-- ==== Sys2Proof/Laws/PerInstr.lean ====
section
/-! SUPPORT. Statements made instruction by instruction. Family `WireForm`: an operation is sent by its own name exactly when it is of the host, the configuration phase or the inside of the block; every bus operation has a wire form (R117, R119). -/
namespace Sys2Proof.Laws.WireForm

/-- What the family states of an operation. -/
def Statement (i : Instr) : Prop := encode i = .named i ↔ i.isNamed = true

theorem spiHdrRead (a : BitVec 7) : Statement (.spiHdrRead a) := ⟨(nomatch ·), (nomatch ·)⟩
theorem spiHdrWrite (a : BitVec 7) : Statement (.spiHdrWrite a) := ⟨(nomatch ·), (nomatch ·)⟩
theorem spiDataRead (x : Byte) : Statement (.spiDataRead x) := ⟨(nomatch ·), (nomatch ·)⟩
theorem spiDataWrite (d : Byte) : Statement (.spiDataWrite d) := ⟨(nomatch ·), (nomatch ·)⟩
theorem spiGated (x : Byte) : Statement (.spiGated x) := ⟨(nomatch ·), (nomatch ·)⟩
theorem spiCs (level : Level) : Statement (.spiCs level) := ⟨(nomatch ·), (nomatch ·)⟩
theorem spiFinish : Statement .spiFinish := ⟨(nomatch ·), (nomatch ·)⟩
theorem spiSampleXchg (x : Byte) : Statement (.spiSampleXchg x) := ⟨(nomatch ·), (nomatch ·)⟩
theorem i2cWrite (f : I2cFrame) : Statement (.i2cWrite f) := ⟨(nomatch ·), (nomatch ·)⟩
theorem i2cRead (n : Nat) : Statement (.i2cRead n) := ⟨(nomatch ·), (nomatch ·)⟩
theorem i2cFinish : Statement .i2cFinish := ⟨(nomatch ·), (nomatch ·)⟩
theorem cmdWrite (f : CmdFrame) : Statement (.cmdWrite f) := ⟨(nomatch ·), (nomatch ·)⟩
theorem cmdRead (n : Nat) : Statement (.cmdRead n) := ⟨(nomatch ·), (nomatch ·)⟩
theorem cmdFinish : Statement .cmdFinish := ⟨(nomatch ·), (nomatch ·)⟩
theorem rfRead (a : Nat) : Statement (.rfRead a) := ⟨fun _ => rfl, fun _ => rfl⟩
theorem rfWrite (a : Nat) (b : Byte) : Statement (.rfWrite a b) := ⟨fun _ => rfl, fun _ => rfl⟩
theorem crcCalc (data : List Byte) : Statement (.crcCalc data) := ⟨fun _ => rfl, fun _ => rfl⟩
theorem capture (old new : Byte) : Statement (.capture old new) := ⟨fun _ => rfl, fun _ => rfl⟩
theorem burstRead : Statement .burstRead := ⟨fun _ => rfl, fun _ => rfl⟩
theorem lengthRead (k : Nat) : Statement (.lengthRead k) := ⟨fun _ => rfl, fun _ => rfl⟩
theorem dmaEnable (old new : BitVec 1) : Statement (.dmaEnable old new) := ⟨fun _ => rfl, fun _ => rfl⟩
theorem feedSample (v : Byte) : Statement (.feedSample v) := ⟨fun _ => rfl, fun _ => rfl⟩
theorem feedSamples (vs : List Byte) : Statement (.feedSamples vs) := ⟨fun _ => rfl, fun _ => rfl⟩
theorem addFrame (f : Frame) : Statement (.addFrame f) := ⟨fun _ => rfl, fun _ => rfl⟩
theorem readFrame : Statement .readFrame := ⟨fun _ => rfl, fun _ => rfl⟩
theorem dropFrames : Statement .dropFrames := ⟨fun _ => rfl, fun _ => rfl⟩
theorem loadActive (f : Frame) : Statement (.loadActive f) := ⟨fun _ => rfl, fun _ => rfl⟩
theorem attachLive : Statement .attachLive := ⟨fun _ => rfl, fun _ => rfl⟩
theorem detachLive : Statement .detachLive := ⟨fun _ => rfl, fun _ => rfl⟩
theorem setMeas (c : Nat) (v : Rat) : Statement (.setMeas c v) := ⟨fun _ => rfl, fun _ => rfl⟩
theorem loadPath (target : Target) (res : LoadResult) : Statement (.loadPath target res) := ⟨fun _ => rfl, fun _ => rfl⟩
theorem registerCmd (code : Code) (wr : Option WriteHandler) (rd : Option ReadHandler) : Statement (.registerCmd code wr rd) := ⟨fun _ => rfl, fun _ => rfl⟩
theorem reset : Statement .reset := ⟨fun _ => rfl, fun _ => rfl⟩

end Sys2Proof.Laws.WireForm
end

==========

From the first line to the last, transcribe the data exactly.

-- ==== Sys2Proof/Laws/PerInstr.lean ====
section
/-! SUPPORT. Statements made instruction by instruction. Family `WireForm`: an operation is sent by its own name exactly when it is of the host, the configuration phase or the inside of the block; every bus operation has a wire form (R117, R119). -/
namespace Sys2Proof.Laws.WireForm

/-- What the family states of an operation. -/
def Statement (i : Instr) : Prop := encode i = .named i ↔ i.isNamed = true

theorem spiHdrRead (a : BitVec 7) : Statement (.spiHdrRead a) := ⟨(nomatch ·), (nomatch ·)⟩
theorem spiHdrWrite (a : BitVec 7) : Statement (.spiHdrWrite a) := ⟨(nomatch ·), (nomatch ·)⟩
theorem spiDataRead (x : Byte) : Statement (.spiDataRead x) := ⟨(nomatch ·), (nomatch ·)⟩
theorem spiDataWrite (d : Byte) : Statement (.spiDataWrite d) := ⟨(nomatch ·), (nomatch ·)⟩
theorem spiGated (x : Byte) : Statement (.spiGated x) := ⟨(nomatch ·), (nomatch ·)⟩
theorem spiCs (level : Level) : Statement (.spiCs level) := ⟨(nomatch ·), (nomatch ·)⟩
theorem spiFinish : Statement .spiFinish := ⟨(nomatch ·), (nomatch ·)⟩
theorem spiSampleXchg (x : Byte) : Statement (.spiSampleXchg x) := ⟨(nomatch ·), (nomatch ·)⟩
theorem i2cWrite (f : I2cFrame) : Statement (.i2cWrite f) := ⟨(nomatch ·), (nomatch ·)⟩
theorem i2cRead (n : Nat) : Statement (.i2cRead n) := ⟨(nomatch ·), (nomatch ·)⟩
theorem i2cFinish : Statement .i2cFinish := ⟨(nomatch ·), (nomatch ·)⟩
theorem cmdWrite (f : CmdFrame) : Statement (.cmdWrite f) := ⟨(nomatch ·), (nomatch ·)⟩
theorem cmdRead (n : Nat) : Statement (.cmdRead n) := ⟨(nomatch ·), (nomatch ·)⟩
theorem cmdFinish : Statement .cmdFinish := ⟨(nomatch ·), (nomatch ·)⟩
theorem rfRead (a : Nat) : Statement (.rfRead a) := ⟨fun _ => rfl, fun _ => rfl⟩
theorem rfWrite (a : Nat) (b : Byte) : Statement (.rfWrite a b) := ⟨fun _ => rfl, fun _ => rfl⟩
theorem crcCalc (data : List Byte) : Statement (.crcCalc data) := ⟨fun _ => rfl, fun _ => rfl⟩
theorem capture (old new : Byte) : Statement (.capture old new) := ⟨fun _ => rfl, fun _ => rfl⟩
theorem burstRead : Statement .burstRead := ⟨fun _ => rfl, fun _ => rfl⟩
theorem lengthRead (k : Nat) : Statement (.lengthRead k) := ⟨fun _ => rfl, fun _ => rfl⟩
theorem dmaEnable (old new : BitVec 1) : Statement (.dmaEnable old new) := ⟨fun _ => rfl, fun _ => rfl⟩
theorem feedSample (v : Byte) : Statement (.feedSample v) := ⟨fun _ => rfl, fun _ => rfl⟩
theorem feedSamples (vs : List Byte) : Statement (.feedSamples vs) := ⟨fun _ => rfl, fun _ => rfl⟩
theorem addFrame (f : Frame) : Statement (.addFrame f) := ⟨fun _ => rfl, fun _ => rfl⟩
theorem readFrame : Statement .readFrame := ⟨fun _ => rfl, fun _ => rfl⟩
theorem dropFrames : Statement .dropFrames := ⟨fun _ => rfl, fun _ => rfl⟩
theorem loadActive (f : Frame) : Statement (.loadActive f) := ⟨fun _ => rfl, fun _ => rfl⟩
theorem attachLive : Statement .attachLive := ⟨fun _ => rfl, fun _ => rfl⟩
theorem detachLive : Statement .detachLive := ⟨fun _ => rfl, fun _ => rfl⟩
theorem setMeas (c : Nat) (v : Rat) : Statement (.setMeas c v) := ⟨fun _ => rfl, fun _ => rfl⟩
theorem loadPath (target : Target) (res : LoadResult) : Statement (.loadPath target res) := ⟨fun _ => rfl, fun _ => rfl⟩
theorem registerCmd (code : Code) (wr : Option WriteHandler) (rd : Option ReadHandler) : Statement (.registerCmd code wr rd) := ⟨fun _ => rfl, fun _ => rfl⟩
theorem reset : Statement .reset := ⟨fun _ => rfl, fun _ => rfl⟩

end Sys2Proof.Laws.WireForm
end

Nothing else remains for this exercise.